Mortgage Life insurance (Credit Insurance)

Decreasing term life insurance that provides a death benefit amount corresponding to the decreasing amount owed on a mortgage.


Mortgage pass-through security

Also called a passthrough, a security created when one or more mortgage
holders form a collection (pool) of mortgages sells shares or participation certificates in the pool. The cash
flow from the collateral pool is "passed through" to the security holder as monthly payments of principal,
interest, and prepayments. This is the predominant type of MBS traded in the secondary market.


Mortgage pipeline

The period from the taking of applications from prospective mortgage borrowers to the
marketing of the loans.


Mortgage-pipeline risk

The risk associated with taking applications from prospective mortgage borrowers
who may opt to decline to accept a quoted mortgage rate within a certain grace period.


Mortgage rate

The interest rate on a mortgage loan.


Mortgagee

The lender of a loan secured by property.


Mortgager

The borrower of a loan secured by property.


Multicurrency loans

Give the borrower the possibility of drawing a loan in different currencies.


Multifamily loans

loans usually represented by conventional mortgages on multi-family rental apartments.


Multinational corporation

A firm that operates in more than one country.


Negative Loan Covenants

loan covenants designed to limit a corporate borrower's behavior
in favor of the lender.


Open-end mortgage

mortgage against which additional debts may be issued. Related: closed-end mortgage.


Operating Loan

A loan advanced under an operating line of credit.


Parallel loan

A process whereby two companies in different countries borrow each other's currency for a
specific period of time, and repay the other's currency at an agreed maturity for the purpose of reducing
foreign exchange risk. Also referred to as back-to-back loans.


Pension Benefit Guaranty Corporation (PBGC)

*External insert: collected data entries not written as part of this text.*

/-- The instructions of R97, each where its own conditions hold; `q` is the queue of its destination field. -/
def Obligations.QueueInstructions : Prop :=
  (∀ (w : RForm) (s : State), s.guard w.g = true → s.bun.holds = [] →
    let q := w.d.toNat % 16
    let d := s.queue q
    let n := (s.opB w).toNat
    let v := (s.sreg w.a).toNat
    (255 < n → TrapsAt (.qwait w) .illegal s) ∧
    (n ≤ 255 → (d.mode = .localQ ∧ n < d.used) ∨ (d.mode = .spliceIn ∧ n < d.adv) →
      exec (.qwait w) s = .next (if d.pmap.getLsbD (d.at n) then s else s.hold (.freeze (.wait (.slot q n))))) ∧
    (n ≤ 255 → d.mode = .disabled ∨ d.mode = .spliceOut → TrapsAt (.qwait w) .queue s) ∧
    (n = 0 ∨ 256 < n → TrapsAt (.qfree w) .illegal s) ∧
    (1 ≤ n → n ≤ 256 → d.mode = .localQ →
      (d.used + n ≤ d.cap → exec (.qfree w) s = .next s) ∧ (d.cap < d.used + n → TrapsAt (.qfree w) .queue s)) ∧
    (1 ≤ n → n ≤ d.rcapm1 + 1 → n ≤ 256 → d.mode = .spliceOut → d.down = false → d.refused = false → d.pend = false → d.failing = false →
      d.mirrorOk = true → exec (.qfree w) s = .next (if n ≤ d.freeOut then s else s.hold (.freeze (.wait (.room q n))))) ∧
    ((d.mode = .localQ ∧ d.used = 0) ∨ d.mode = .disabled → w.a.toNat ∉ s.me.badS →
      v = 0 ∨ (v < 2 ^ 32 ∧ v / 2 ^ 16 % 256 ≠ 0 ∧ v / 2 ^ 24 % 256 ≤ v / 2 ^ 16 % 256 ∧
        (v % 4096 + (v / 2 ^ 16 % 256 + 1) * (v / 2 ^ 12 % 16 + 1)) * 512 ≤ s.data.bind.spanBytes) →
      Defers (.qcfg w) q (.cfg q (s.sreg w.a)) s) ∧
    (d.mode = .localQ → 0 < d.used → TrapsAt (.qcfg w) .queue s) ∧
    (v < 2 ^ 15 → v % 128 < 96 → spliceDst v ≠ ⟨s.cur, s.core.dataIdx, q⟩ → d.mode = .localQ → d.used = 0 → w.a.toNat ∉ s.me.badS →
      Defers (.qsplc w) q (.splice q ⟨96 * (v / 2 ^ 7 % 4) + v % 128, v / 2 ^ 9 % 4, v / 2 ^ 11 % 16⟩) s) ∧
    (d.mode = .spliceOut → (d.pend = false ∨ d.refused = true ∨ d.down = true → Defers (.qunsp w) q (.unsplice q) s) ∧
      (d.pend = true → d.refused = false → d.down = false → exec (.qunsp w) s = .next (s.hold (.freeze (.unsplice q)))) ∧
      exec (.qsync w) s = .next (s.modBun (fun b => { b with acts := b.acts ++ [.sync q] }))) ∧
    (d.mode ≠ .spliceOut → TrapsAt (.qunsp w) .queue s ∧ TrapsAt (.qsync w) .queue s) ∧
    (d.mode = .localQ ∨ d.mode = .spliceIn → (∀ k < d.used, d.pmap.getLsbD (d.at k) = true) → Defers (.qclr w) q (.clear q d.used) s) ∧
    (MayAppend q 0 s → ∃ u, BundleOnly s u ∧ u.bun.holds = [] ∧ u.bun.pops = s.bun.pops ∧
      exec (.qzap w) s = .next (u.put (if d.mode = .spliceOut then .remote d.partner q (u.appIdx q) 0x0F (List.replicate ((d.ssz + 1) * 512) 0)
        else .slot q (u.appIdx q) 0x0F (List.replicate ((d.ssz + 1) * 512) 0)) (d.ssz + 1)))) ∧
  (∀ (w : RForm) (s : State) (n : Nat), s.guard w.g = true → s.bun.holds = [] →
    (w.i = 1 ∧ n = w.b.toNat) ∨ (w.i = 0 ∧ n = (s.sreg (w.b.extractLsb' 0 5)).toNat ∧ (w.b.extractLsb' 0 5).toNat ∉ s.me.badS) →
    let q := w.d.toNat % 16
    let d := s.queue q
    (n = 0 → exec (.qpop w) s = .next s) ∧
    (d.mode = .localQ → d.used < n → TrapsAt (.qpop w) (if d.down then .linkDown else .queue) s) ∧
    (0 < n → (d.mode = .localQ ∧ n ≤ d.used) ∨ (d.mode = .spliceIn ∧ n ≤ d.adv) →
      ((∀ k < n, d.pmap.getLsbD (d.at k) = true) → ∃ t, exec (.qpop w) s = .next t ∧ BundleOnly s t ∧ t.bun.holds = [] ∧
        t.bun.pops = s.bun.pops ++ [(q, n)]) ∧
      (∀ k < n, d.pmap.getLsbD (d.at k) = false → ∃ t, exec (.qpop w) s = .next t ∧ BundleOnly s t ∧ Hold.slot q (d.at k) ∈ t.bun.holds))) ∧
  (∀ (w : RForm) (s : State), s.guard w.g = true →
    let d := s.queue (w.a.toNat % 16)
    ∃ v, Writes (.qstat w) (.s w.d.toNat v) 1 s ∧
      (d.mode = .localQ → d.capm1 < 256 → d.head.idx ≤ d.capm1 → d.tail.idx ≤ d.capm1 → d.hwm ≤ 256 → d.used ≤ d.cap →
        v.toNat % 2 ^ 9 = d.head.bits ∧ v.toNat / 2 ^ 9 % 2 ^ 9 = d.tail.bits ∧ v.toNat / 2 ^ 18 % 2 ^ 9 = d.used ∧
        v.toNat / 2 ^ 27 % 2 ^ 9 = d.cap - d.used ∧
        v.toNat / 2 ^ 36 % 2 ^ 9 = (List.range d.used).countP (fun k => d.pmap.getLsbD (d.at k)) ∧ v.toNat / 2 ^ 45 % 4 = 1 ∧
        v.toNat / 2 ^ 50 % 2 = 0 ∧ v.toNat / 2 ^ 51 = d.hwm)) ∧
  (∀ (w : RForm) (s : State), s.guard w.g = true →
    let a := w.a.toNat
    let v : BitVec 256 := s.rd.sreg (a + 3) ++ s.rd.sreg (a + 2) ++ s.rd.sreg (a + 1) ++ s.rd.sreg a
    let old := s.rd.dreg (a % 16)
    (streamOk v = false → TrapsAt (.dset w) .format s) ∧
    (s.bun.holds = [] → s.inService = false → streamOk v = true → (∀ i < 4, a + i ∉ s.me.badS) → Writes (.dset w) (.d (w.d.toNat % 16) v) 1 s) ∧
    (s.inService = false → exec (.dget w) s = .next ((((s.put (.s w.d.toNat (old.extractLsb' 0 64)) 1).put
      (.s (w.d.toNat + 1) (old.extractLsb' 64 64)) 1).put (.s (w.d.toNat + 2) (old.extractLsb' 128 64)) 1).put
      (.s (w.d.toNat + 3) (old.extractLsb' 192 64)) 1))) ∧
  ∀ (s : State) (c k q : Nat) (v : Word) (e : QEnd),
    let d := (s.ctxAt c k).queue q
    let after := fun a : QAct => ((s.applyAct c k a).ctxAt c k).queue q
    (v ≠ 0 → (after (.cfg q v)).mode = .localQ ∧ (after (.cfg q v)).base = v.toNat % 2 ^ 12 ∧ (after (.cfg q v)).ssz = v.toNat / 2 ^ 12 % 16 ∧
      (after (.cfg q v)).capm1 = v.toNat / 2 ^ 16 % 256 ∧ (after (.cfg q v)).occm1 = v.toNat / 2 ^ 24 % 256 ∧ (after (.cfg q v)).pmap = 0 ∧
      (after (.cfg q v)).used = 0) ∧
    (after (.cfg q 0)).mode = .disabled ∧ (after (.clear q d.used)).head = qadvance d.head d.used d.cap ∧
    (after (.splice q e)).mode = .spliceOut ∧ (after (.splice q e)).pend = true ∧ (after (.sync q)).pend = true ∧
    (e.core < 384 → (after (.splice q e)).partner = e) ∧
    ((s.ctxAt c k).bind.array = false → (after (.unsplice q)).mode = .localQ ∧ (after (.unsplice q)).used = 0) ∧
    (s.applyAct c k (.splice q e)).seq = s.seq + 1

/-! ## Waits, barriers, gangs, launches and system registers -/

/-- GETX (R202): its effect and its fields. -/
def Obligations.GetxReadsIndex : Prop :=
  ∀ w : RForm,
    (∀ s : State, s.guard w.g = true → Writes (.getx w) (.s w.d.toNat (s.rd.xreg w.a.toNat)) 1 s) ∧
    ∀ n slot, encode (.getx w) = some n → (Instr.getx w).wfIn slot = true →
      n / 2 ^ 21 % 128 = 0x5B ∧ n / 2 ^ 16 % 32 = w.d.toNat ∧ n / 2 ^ 11 % 32 = w.a.toNat ∧ n % 2 ^ 11 = 0 ∧
      n / 2 ^ 14 % 4 = 0 ∧ w.a.toNat ≤ 5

A federal agency that insures the vested benefits of
pension plan participants (established in 1974 by the ERISA legislation).


personal loan

A lump sum that you borrow from a financial institution for a specified period of time. To repay the loan, you pay interest on the entire lump sum, and make payments on a scheduled basis.


Positive Loan Covenants

loan covenants expressing minimum and maximum financial measures
that must be met by a borrower.


Possessions corporation

A type of corporation permitted under the U.S. tax code whereby a branch operation
in a U.S. possessions can obtain tax benefits as though it were operating as a foreign subsidiary.

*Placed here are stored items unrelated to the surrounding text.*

-- ==== Sys2Proof/Laws/State.lean ====
section
/-!
SUPPORT. One lemma for each field and each named update of the state (`setCore`, `modCtx`, `put`, ...): what the update leaves alone.
-/
namespace Sys2Proof.Machine

@[simp] theorem State.setCore_mem (s : State) (c : Nat) (x : Core) : (s.setCore c x).mem = s.mem := rfl
@[simp] theorem State.setCore_tags (s : State) (c : Nat) (x : Core) : (s.setCore c x).tags = s.tags := rfl
@[simp] theorem State.setCore_bad (s : State) (c : Nat) (x : Core) : (s.setCore c x).bad = s.bad := rfl
@[simp] theorem State.setCore_cycle (s : State) (c : Nat) (x : Core) : (s.setCore c x).cycle = s.cycle := rfl
@[simp] theorem State.setCore_tick (s : State) (c : Nat) (x : Core) : (s.setCore c x).tick = s.tick := rfl
@[simp] theorem State.setCore_agenda (s : State) (c : Nat) (x : Core) : (s.setCore c x).agenda = s.agenda := rfl
@[simp] theorem State.setCore_cur (s : State) (c : Nat) (x : Core) : (s.setCore c x).cur = s.cur := rfl
@[simp] theorem State.setCore_fresh (s : State) (c : Nat) (x : Core) : (s.setCore c x).fresh = s.fresh := rfl
@[simp] theorem State.setCore_flight (s : State) (c : Nat) (x : Core) : (s.setCore c x).flight = s.flight := rfl
@[simp] theorem State.setCore_own (s : State) (c : Nat) (x : Core) : (s.setCore c x).own = s.own := rfl
@[simp] theorem State.setCore_ops (s : State) (c : Nat) (x : Core) : (s.setCore c x).ops = s.ops := rfl
@[simp] theorem State.setCore_granules (s : State) (c : Nat) (x : Core) : (s.setCore c x).granules = s.granules := rfl
@[simp] theorem State.setCore_seq (s : State) (c : Nat) (x : Core) : (s.setCore c x).seq = s.seq := rfl
@[simp] theorem State.setCore_pkgid (s : State) (c : Nat) (x : Core) : (s.setCore c x).pkgid = s.pkgid := rfl
@[simp] theorem State.setCore_pod (s : State) (c : Nat) (x : Core) : (s.setCore c x).pod = s.pod := rfl
@[simp] theorem State.setCore_podid (s : State) (c : Nat) (x : Core) : (s.setCore c x).podid = s.podid := rfl
@[simp] theorem State.setCore_l2locks (s : State) (c : Nat) (x : Core) : (s.setCore c x).l2locks = s.l2locks := rfl
@[simp] theorem State.setCore_soft (s : State) (c : Nat) (x : Core) : (s.setCore c x).soft = s.soft := rfl
@[simp] theorem State.setCore_bars (s : State) (c : Nat) (x : Core) : (s.setCore c x).bars = s.bars := rfl
@[simp] theorem State.setCore_gangs (s : State) (c : Nat) (x : Core) : (s.setCore c x).gangs = s.gangs := rfl
@[simp] theorem State.setCore_thyme (s : State) (c : Nat) (x : Core) : (s.setCore c x).thyme = s.thyme := rfl
@[simp] theorem State.setCore_sage (s : State) (c : Nat) (x : Core) : (s.setCore c x).sage = s.sage := rfl
@[simp] theorem State.setCore_ivals (s : State) (c : Nat) (x : Core) : (s.setCore c x).ivals = s.ivals := rfl
@[simp] theorem State.setCore_commits (s : State) (c : Nat) (x : Core) : (s.setCore c x).commits = s.commits := rfl
@[simp] theorem State.setCore_stored (s : State) (c : Nat) (x : Core) : (s.setCore c x).stored = s.stored := rfl
@[simp] theorem State.setCore_banks (s : State) (c : Nat) (x : Core) : (s.setCore c x).banks = s.banks := rfl
@[simp] theorem State.setCore_hbmStacks (s : State) (c : Nat) (x : Core) : (s.setCore c x).hbmStacks = s.hbmStacks := rfl
@[simp] theorem State.setCore_dies (s : State) (c : Nat) (x : Core) : (s.setCore c x).dies = s.dies := rfl
@[simp] theorem State.setCore_links (s : State) (c : Nat) (x : Core) : (s.setCore c x).links = s.links := rfl
@[simp] theorem State.setCore_paths (s : State) (c : Nat) (x : Core) : (s.setCore c x).paths = s.paths := rfl
@[simp] theorem State.setCore_ports (s : State) (c : Nat) (x : Core) : (s.setCore c x).ports = s.ports := rfl
@[simp] theorem State.setCore_torn (s : State) (c : Nat) (x : Core) : (s.setCore c x).torn = s.torn := rfl
@[simp] theorem State.setCore_heard (s : State) (c : Nat) (x : Core) : (s.setCore c x).heard = s.heard := rfl
@[simp] theorem State.setCore_hosts (s : State) (c : Nat) (x : Core) : (s.setCore c x).hosts = s.hosts := rfl
@[simp] theorem State.setCore_routes (s : State) (c : Nat) (x : Core) : (s.setCore c x).routes = s.routes := rfl
@[simp] theorem State.setCore_journal (s : State) (c : Nat) (x : Core) : (s.setCore c x).journal = s.journal := rfl
@[simp] theorem State.setCore_mgmt (s : State) (c : Nat) (x : Core) : (s.setCore c x).mgmt = s.mgmt := rfl

@[simp] theorem State.modCore_mem (s : State) (c : Nat) (f : Core → Core) : (s.modCore c f).mem = s.mem := rfl
@[simp] theorem State.modCore_tags (s : State) (c : Nat) (f : Core → Core) : (s.modCore c f).tags = s.tags := rfl
@[simp] theorem State.modCore_bad (s : State) (c : Nat) (f : Core → Core) : (s.modCore c f).bad = s.bad := rfl
@[simp] theorem State.modCore_cycle (s : State) (c : Nat) (f : Core → Core) : (s.modCore c f).cycle = s.cycle := rfl
@[simp] theorem State.modCore_tick (s : State) (c : Nat) (f : Core → Core) : (s.modCore c f).tick = s.tick := rfl
@[simp] theorem State.modCore_agenda (s : State) (c : Nat) (f : Core → Core) : (s.modCore c f).agenda = s.agenda := rfl
@[simp] theorem State.modCore_cur (s : State) (c : Nat) (f : Core → Core) : (s.modCore c f).cur = s.cur := rfl
@[simp] theorem State.modCore_fresh (s : State) (c : Nat) (f : Core → Core) : (s.modCore c f).fresh = s.fresh := rfl
@[simp] theorem State.modCore_flight (s : State) (c : Nat) (f : Core → Core) : (s.modCore c f).flight = s.flight := rfl
@[simp] theorem State.modCore_own (s : State) (c : Nat) (f : Core → Core) : (s.modCore c f).own = s.own := rfl
@[simp] theorem State.modCore_ops (s : State) (c : Nat) (f : Core → Core) : (s.modCore c f).ops = s.ops := rfl
@[simp] theorem State.modCore_granules (s : State) (c : Nat) (f : Core → Core) : (s.modCore c f).granules = s.granules := rfl
@[simp] theorem State.modCore_seq (s : State) (c : Nat) (f : Core → Core) : (s.modCore c f).seq = s.seq := rfl
@[simp] theorem State.modCore_pkgid (s : State) (c : Nat) (f : Core → Core) : (s.modCore c f).pkgid = s.pkgid := rfl
@[simp] theorem State.modCore_pod (s : State) (c : Nat) (f : Core → Core) : (s.modCore c f).pod = s.pod := rfl
@[simp] theorem State.modCore_podid (s : State) (c : Nat) (f : Core → Core) : (s.modCore c f).podid = s.podid := rfl
@[simp] theorem State.modCore_l2locks (s : State) (c : Nat) (f : Core → Core) : (s.modCore c f).l2locks = s.l2locks := rfl
@[simp] theorem State.modCore_soft (s : State) (c : Nat) (f : Core → Core) : (s.modCore c f).soft = s.soft := rfl
@[simp] theorem State.modCore_bars (s : State) (c : Nat) (f : Core → Core) : (s.modCore c f).bars = s.bars := rfl
@[simp] theorem State.modCore_gangs (s : State) (c : Nat) (f : Core → Core) : (s.modCore c f).gangs = s.gangs := rfl
@[simp] theorem State.modCore_thyme (s : State) (c : Nat) (f : Core → Core) : (s.modCore c f).thyme = s.thyme := rfl
@[simp] theorem State.modCore_sage (s : State) (c : Nat) (f : Core → Core) : (s.modCore c f).sage = s.sage := rfl
@[simp] theorem State.modCore_ivals (s : State) (c : Nat) (f : Core → Core) : (s.modCore c f).ivals = s.ivals := rfl
@[simp] theorem State.modCore_commits (s : State) (c : Nat) (f : Core → Core) : (s.modCore c f).commits = s.commits := rfl
@[simp] theorem State.modCore_stored (s : State) (c : Nat) (f : Core → Core) : (s.modCore c f).stored = s.stored := rfl
@[simp] theorem State.modCore_banks (s : State) (c : Nat) (f : Core → Core) : (s.modCore c f).banks = s.banks := rfl
@[simp] theorem State.modCore_hbmStacks (s : State) (c : Nat) (f : Core → Core) : (s.modCore c f).hbmStacks = s.hbmStacks := rfl
@[simp] theorem State.modCore_dies (s : State) (c : Nat) (f : Core → Core) : (s.modCore c f).dies = s.dies := rfl
@[simp] theorem State.modCore_links (s : State) (c : Nat) (f : Core → Core) : (s.modCore c f).links = s.links := rfl
@[simp] theorem State.modCore_paths (s : State) (c : Nat) (f : Core → Core) : (s.modCore c f).paths = s.paths := rfl
@[simp] theorem State.modCore_ports (s : State) (c : Nat) (f : Core → Core) : (s.modCore c f).ports = s.ports := rfl
@[simp] theorem State.modCore_torn (s : State) (c : Nat) (f : Core → Core) : (s.modCore c f).torn = s.torn := rfl
@[simp] theorem State.modCore_heard (s : State) (c : Nat) (f : Core → Core) : (s.modCore c f).heard = s.heard := rfl
@[simp] theorem State.modCore_hosts (s : State) (c : Nat) (f : Core → Core) : (s.modCore c f).hosts = s.hosts := rfl
@[simp] theorem State.modCore_routes (s : State) (c : Nat) (f : Core → Core) : (s.modCore c f).routes = s.routes := rfl
@[simp] theorem State.modCore_journal (s : State) (c : Nat) (f : Core → Core) : (s.modCore c f).journal = s.journal := rfl
@[simp] theorem State.modCore_mgmt (s : State) (c : Nat) (f : Core → Core) : (s.modCore c f).mgmt = s.mgmt := rfl

@[simp] theorem State.modCtx_mem (s : State) (c k : Nat) (f : Ctx → Ctx) : (s.modCtx c k f).mem = s.mem := rfl
@[simp] theorem State.modCtx_tags (s : State) (c k : Nat) (f : Ctx → Ctx) : (s.modCtx c k f).tags = s.tags := rfl
@[simp] theorem State.modCtx_bad (s : State) (c k : Nat) (f : Ctx → Ctx) : (s.modCtx c k f).bad = s.bad := rfl
@[simp] theorem State.modCtx_cycle (s : State) (c k : Nat) (f : Ctx → Ctx) : (s.modCtx c k f).cycle = s.cycle := rfl
@[simp] theorem State.modCtx_tick (s : State) (c k : Nat) (f : Ctx → Ctx) : (s.modCtx c k f).tick = s.tick := rfl
@[simp] theorem State.modCtx_agenda (s : State) (c k : Nat) (f : Ctx → Ctx) : (s.modCtx c k f).agenda = s.agenda := rfl
@[simp] theorem State.modCtx_cur (s : State) (c k : Nat) (f : Ctx → Ctx) : (s.modCtx c k f).cur = s.cur := rfl
@[simp] theorem State.modCtx_fresh (s : State) (c k : Nat) (f : Ctx → Ctx) : (s.modCtx c k f).fresh = s.fresh := rfl
@[simp] theorem State.modCtx_flight (s : State) (c k : Nat) (f : Ctx → Ctx) : (s.modCtx c k f).flight = s.flight := rfl
@[simp] theorem State.modCtx_own (s : State) (c k : Nat) (f : Ctx → Ctx) : (s.modCtx c k f).own = s.own := rfl
@[simp] theorem State.modCtx_ops (s : State) (c k : Nat) (f : Ctx → Ctx) : (s.modCtx c k f).ops = s.ops := rfl
@[simp] theorem State.modCtx_granules (s : State) (c k : Nat) (f : Ctx → Ctx) : (s.modCtx c k f).granules = s.granules := rfl
@[simp] theorem State.modCtx_seq (s : State) (c k : Nat) (f : Ctx → Ctx) : (s.modCtx c k f).seq = s.seq := rfl
@[simp] theorem State.modCtx_pkgid (s : State) (c k : Nat) (f : Ctx → Ctx) : (s.modCtx c k f).pkgid = s.pkgid := rfl
@[simp] theorem State.modCtx_pod (s : State) (c k : Nat) (f : Ctx → Ctx) : (s.modCtx c k f).pod = s.pod := rfl
@[simp] theorem State.modCtx_podid (s : State) (c k : Nat) (f : Ctx → Ctx) : (s.modCtx c k f).podid = s.podid := rfl
@[simp] theorem State.modCtx_l2locks (s : State) (c k : Nat) (f : Ctx → Ctx) : (s.modCtx c k f).l2locks = s.l2locks := rfl
@[simp] theorem State.modCtx_soft (s : State) (c k : Nat) (f : Ctx → Ctx) : (s.modCtx c k f).soft = s.soft := rfl
@[simp] theorem State.modCtx_bars (s : State) (c k : Nat) (f : Ctx → Ctx) : (s.modCtx c k f).bars = s.bars := rfl
@[simp] theorem State.modCtx_gangs (s : State) (c k : Nat) (f : Ctx → Ctx) : (s.modCtx c k f).gangs = s.gangs := rfl
@[simp] theorem State.modCtx_thyme (s : State) (c k : Nat) (f : Ctx → Ctx) : (s.modCtx c k f).thyme = s.thyme := rfl
@[simp] theorem State.modCtx_sage (s : State) (c k : Nat) (f : Ctx → Ctx) : (s.modCtx c k f).sage = s.sage := rfl
@[simp] theorem State.modCtx_ivals (s : State) (c k : Nat) (f : Ctx → Ctx) : (s.modCtx c k f).ivals = s.ivals := rfl
@[simp] theorem State.modCtx_commits (s : State) (c k : Nat) (f : Ctx → Ctx) : (s.modCtx c k f).commits = s.commits := rfl
@[simp] theorem State.modCtx_stored (s : State) (c k : Nat) (f : Ctx → Ctx) : (s.modCtx c k f).stored = s.stored := rfl
@[simp] theorem State.modCtx_banks (s : State) (c k : Nat) (f : Ctx → Ctx) : (s.modCtx c k f).banks = s.banks := rfl
@[simp] theorem State.modCtx_hbmStacks (s : State) (c k : Nat) (f : Ctx → Ctx) : (s.modCtx c k f).hbmStacks = s.hbmStacks := rfl
@[simp] theorem State.modCtx_dies (s : State) (c k : Nat) (f : Ctx → Ctx) : (s.modCtx c k f).dies = s.dies := rfl
@[simp] theorem State.modCtx_links (s : State) (c k : Nat) (f : Ctx → Ctx) : (s.modCtx c k f).links = s.links := rfl
@[simp] theorem State.modCtx_paths (s : State) (c k : Nat) (f : Ctx → Ctx) : (s.modCtx c k f).paths = s.paths := rfl
@[simp] theorem State.modCtx_ports (s : State) (c k : Nat) (f : Ctx → Ctx) : (s.modCtx c k f).ports = s.ports := rfl
@[simp] theorem State.modCtx_torn (s : State) (c k : Nat) (f : Ctx → Ctx) : (s.modCtx c k f).torn = s.torn := rfl
@[simp] theorem State.modCtx_heard (s : State) (c k : Nat) (f : Ctx → Ctx) : (s.modCtx c k f).heard = s.heard := rfl
@[simp] theorem State.modCtx_hosts (s : State) (c k : Nat) (f : Ctx → Ctx) : (s.modCtx c k f).hosts = s.hosts := rfl
@[simp] theorem State.modCtx_routes (s : State) (c k : Nat) (f : Ctx → Ctx) : (s.modCtx c k f).routes = s.routes := rfl
@[simp] theorem State.modCtx_journal (s : State) (c k : Nat) (f : Ctx → Ctx) : (s.modCtx c k f).journal = s.journal := rfl
@[simp] theorem State.modCtx_mgmt (s : State) (c k : Nat) (f : Ctx → Ctx) : (s.modCtx c k f).mgmt = s.mgmt := rfl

Preferred Stock Stock that has a claim on assets and dividends of a corporation that are prior

to that of common stock. Preferred stock typically does not carry the right to vote.


Private Export Funding Corporation (PEFCO)

Company that mobilizes private capital for financing the
export of big-ticket items by U.S. firms by purchasing at fixed interest rates the medium- to long-term debt
obligations of importers of U.S. products.